Blockchain scalability

Scalability in decentralized AI training necessitates the development of consensus mechanisms and distributed optimization algorithms that can efficiently coordinate hundreds to thousands of nodes. Proof-of-Work is ill-suited due to its high latency and energy consumption. Instead, Proof-of-Stake variants and Directed Acyclic Graph (DAG) structures are the most likely candidates for AI workloads. For instance, Avalanche consensus, with its subsampled voting mechanism, offers potential for low-latency finality across large node sets. In parallel, distributed optimization algorithms like Federated Averaging (FedAvg) and Decentralized Parallel Stochastic Gradient Descent (D-PSGD) are being refined to maintain convergence properties at scale.

These scalable protocols have shown promising results in controlled environments. Implementations of Horovod, an open-source distributed deep learning framework, have demonstrated near-linear scaling up to 27,000 GPUs for certain models. DAG-based systems have achieved theoretical throughput of over 1000 transactions per second, potentially allowing for high-frequency parameter updates in large-scale training scenarios. Although obviously “it’s not decentralised” will come the cry a la IOTA, but I dunno man, trade-offs.
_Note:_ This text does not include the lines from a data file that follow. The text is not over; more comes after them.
-- ==== Sys2Proof/Laws/Bits.lean ====
section
/-!
SUPPORT. What the bit, list and byte helpers do: bits of a value after setting or clearing one, elements of a list after one is
replaced, lengths of byte lists.
-/
namespace Sys2Proof.Machine

theorem testBit_setBit (v n i : Nat) : (setBit v n).testBit i = (v.testBit i || decide (i = n)) := by
  rw [setBit, Nat.testBit_or, Nat.testBit_two_pow]
  by_cases h : n = i <;> simp [h, eq_comm]

theorem testBit_clearBit (v n i : Nat) : (clearBit v n).testBit i = (v.testBit i && !decide (i = n)) := by
  unfold clearBit
  split
  case isTrue h =>
    have hr : v % 2 ^ n < 2 ^ n := Nat.mod_lt _ (Nat.two_pow_pos n)
    have hodd : v / 2 ^ n % 2 = 1 := by simpa [Nat.testBit_eq_decide_div_mod_eq] using h
    have hv : v = 2 ^ n * (v / 2 ^ n) + v % 2 ^ n := (Nat.div_add_mod v (2 ^ n)).symm
    generalize v / 2 ^ n = q at hodd hv
    generalize v % 2 ^ n = r at hr hv
    obtain ⟨b, rfl⟩ : ∃ b, q = 2 * b + 1 := ⟨q / 2, by omega⟩
    have he : v - 2 ^ n = 2 ^ n * (2 * b) + r := by rw [hv, Nat.mul_add, Nat.mul_one]; omega
    rw [he, Nat.testBit_two_pow_mul_add _ hr]
    rw [hv, Nat.testBit_two_pow_mul_add _ hr]
    by_cases h1 : i < n
    · simp [h1, Nat.ne_of_lt h1]
    · by_cases h2 : i = n
      · subst h2; simp [Nat.testBit_zero]
      · obtain ⟨m, hm⟩ : ∃ m, i - n = m + 1 := ⟨i - n - 1, by omega⟩
        simp only [h1, h2, hm, if_false, Nat.testBit_succ]
        rw [show 2 * b / 2 = b by omega, show (2 * b + 1) / 2 = b by omega]
        simp
  case isFalse h =>
    by_cases hj : i = n
    · subst hj; simp [h]
    · simp [hj]

theorem mem_rangeFrom (lo n k : Nat) : k ∈ rangeFrom lo n ↔ lo ≤ k ∧ k < lo + n := by
  simp only [rangeFrom, List.mem_map, List.mem_range]
  constructor
  · rintro ⟨i, hi, rfl⟩; omega
  · rintro ⟨h1, h2⟩; exact ⟨k - lo, by omega, by omega⟩

@[simp] theorem length_modifyNth {α : Type} (l : List α) (i : Nat) (f : α → α) : (modifyNth l i f).length = l.length := by
  induction l generalizing i with
  | nil => rfl
  | cons a l ih => cases i <;> simp [modifyNth, ih]

@[simp] theorem length_setNth {α : Type} (l : List α) (i : Nat) (a : α) : (setNth l i a).length = l.length :=
  length_modifyNth ..

/-- An element of a list after element `i` was replaced by `f` of it. -/
theorem nth_modifyNth {α : Type} (l : List α) (i j : Nat) (f : α → α) (d : α) :
    nth (modifyNth l i f) j d = if j = i ∧ j < l.length then f (nth l j d) else nth l j d := by
  induction l generalizing i j with
  | nil => simp [modifyNth, nth]
  | cons a l ih =>
    cases i <;> cases j <;> simp [modifyNth, nth]
    have := ih
    simp only [nth, List.getD_eq_getElem?_getD] at this
    exact this _ _

theorem nth_setNth {α : Type} (l : List α) (i j : Nat) (a d : α) :
    nth (setNth l i a) j d = if j = i ∧ j < l.length then a else nth l j d := nth_modifyNth ..

@[simp] theorem length_leBytes (n v : Nat) : (leBytes n v).length = n := by
  induction n generalizing v with
  | zero => rfl
  | succ n ih => simp [leBytes, ih]

end Sys2Proof.Machine
end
FedAvg for example has been successfully deployed by Google on millions of mobile devices, so we know some consensus algorithms can handle extreme node counts, albeit with less frequent synchronization.
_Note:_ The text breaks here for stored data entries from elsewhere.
/-! ### The event log (R257, R261) -/

/-- A logged event changes the object store, the log queue, the ring's frames to send and nothing else. -/
theorem State.logEntry_frame (code : Nat) (data : List Byte) (bit : Option Nat) :
    s.logEntry code data bit =
      { s with dict := (s.logEntry code data bit).dict, log := (s.logEntry code data bit).log,
               ring := (s.logEntry code data bit).ring } := by
  simp only [State.logEntry, State.sendFrame]
  split <;> rfl

theorem State.logEvent_frame (code : Nat) (data : List Byte) :
    s.logEvent code data =
      { s with dict := (s.logEvent code data).dict, log := (s.logEvent code data).log,
               ring := (s.logEvent code data).ring } := by
  rcases hb : alertBit code data with _ | b <;> simp only [State.logEvent, hb] <;> split
  · rfl
  · rw [State.logEntry_frame]
  · rfl
  · rw [State.logEntry_frame]; rfl

@[simp] theorem State.logEvent_pending (code : Nat) (data : List Byte) : (s.logEvent code data).pending = s.pending := by rw [State.logEvent_frame]
@[simp] theorem State.logEvent_now (code : Nat) (data : List Byte) : (s.logEvent code data).now = s.now := by rw [State.logEvent_frame]
@[simp] theorem State.logEvent_free (code : Nat) (data : List Byte) : (s.logEvent code data).free = s.free := by rw [State.logEvent_frame]
@[simp] theorem State.logEvent_answer (code : Nat) (data : List Byte) : (s.logEvent code data).answer = s.answer := by rw [State.logEvent_frame]
@[simp] theorem State.logEvent_image (code : Nat) (data : List Byte) : (s.logEvent code data).image = s.image := by rw [State.logEvent_frame]
@[simp] theorem State.logEvent_tdi (code : Nat) (data : List Byte) : (s.logEvent code data).tdi = s.tdi := by rw [State.logEvent_frame]
@[simp] theorem State.logEvent_conv (code : Nat) (data : List Byte) : (s.logEvent code data).conv = s.conv := by rw [State.logEvent_frame]
@[simp] theorem State.logEvent_corr (code : Nat) (data : List Byte) : (s.logEvent code data).corr = s.corr := by rw [State.logEvent_frame]
@[simp] theorem State.logEvent_lanes (code : Nat) (data : List Byte) : (s.logEvent code data).lanes = s.lanes := by rw [State.logEvent_frame]
@[simp] theorem State.logEvent_stage (code : Nat) (data : List Byte) : (s.logEvent code data).stage = s.stage := by rw [State.logEvent_frame]
@[simp] theorem State.logEvent_twi (code : Nat) (data : List Byte) : (s.logEvent code data).twi = s.twi := by rw [State.logEvent_frame]
@[simp] theorem State.logEvent_timing (code : Nat) (data : List Byte) : (s.logEvent code data).timing = s.timing := by rw [State.logEvent_frame]
@[simp] theorem State.logEvent_dma (code : Nat) (data : List Byte) : (s.logEvent code data).dma = s.dma := by rw [State.logEvent_frame]
@[simp] theorem State.logEvent_hk (code : Nat) (data : List Byte) : (s.logEvent code data).hk = s.hk := by rw [State.logEvent_frame]
@[simp] theorem State.logEvent_therm (code : Nat) (data : List Byte) : (s.logEvent code data).therm = s.therm := by rw [State.logEvent_frame]
@[simp] theorem State.logEvent_pace (code : Nat) (data : List Byte) : (s.logEvent code data).pace = s.pace := by rw [State.logEvent_frame]
@[simp] theorem State.logEvent_mram (code : Nat) (data : List Byte) : (s.logEvent code data).mram = s.mram := by rw [State.logEvent_frame]
@[simp] theorem State.logEvent_power (code : Nat) (data : List Byte) : (s.logEvent code data).power = s.power := by rw [State.logEvent_frame]
@[simp] theorem State.logEvent_jtag (code : Nat) (data : List Byte) : (s.logEvent code data).jtag = s.jtag := by rw [State.logEvent_frame]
Despite these advancements, we are still far away. As node count increases, so does the probability of stragglers and Byzantine nodes, necessitating robust fault tolerance mechanisms that can impact overall system throughput. The communication overhead for global model synchronization grows quadratically with node count in naive implementations, requiring sophisticated gossip protocols or hierarchical aggregation strategies to mitigate. Moreover, the heterogeneity of compute resources in a truly decentralized network introduces load balancing complexities absent in homogeneous GPU clusters. While promising for certain use cases, particularly those prioritizing decentralization over raw performance, these scalable protocols have yet to consistently outperform optimized data-parallel training in controlled datacenter environments for state-of-the-art model architectures.

Worth watching

Avalanche (US) developed a novel consensus protocol that offers high throughput and low-latency finality. Their subsampled voting mechanism enables efficient coordination across large node sets, making it potentially suitable for decentralized AI workloads. Avalanche's technology could provide the scalability needed for distributed AI training while maintaining security and decentralization.
Horovod (US) created an open-source distributed deep learning framework that has demonstrated near-linear scaling up to 27,000 GPUs. Their implementation optimizes inter-GPU communication, crucial for efficient large-scale model training. Horovod's approach, while primarily designed for data centers, could inform strategies for scaling decentralized AI training across heterogeneous nodes.
**Fetch.ai (UK)** is building a decentralized machine learning platform using a DAG-based ledger for high transaction throughput. Their architecture combines AI, multi-agent systems, and blockchain to create a scalable infrastructure for distributed AI computations. Fetch.ai's approach could enable high-frequency parameter updates necessary for large-scale decentralized AI training.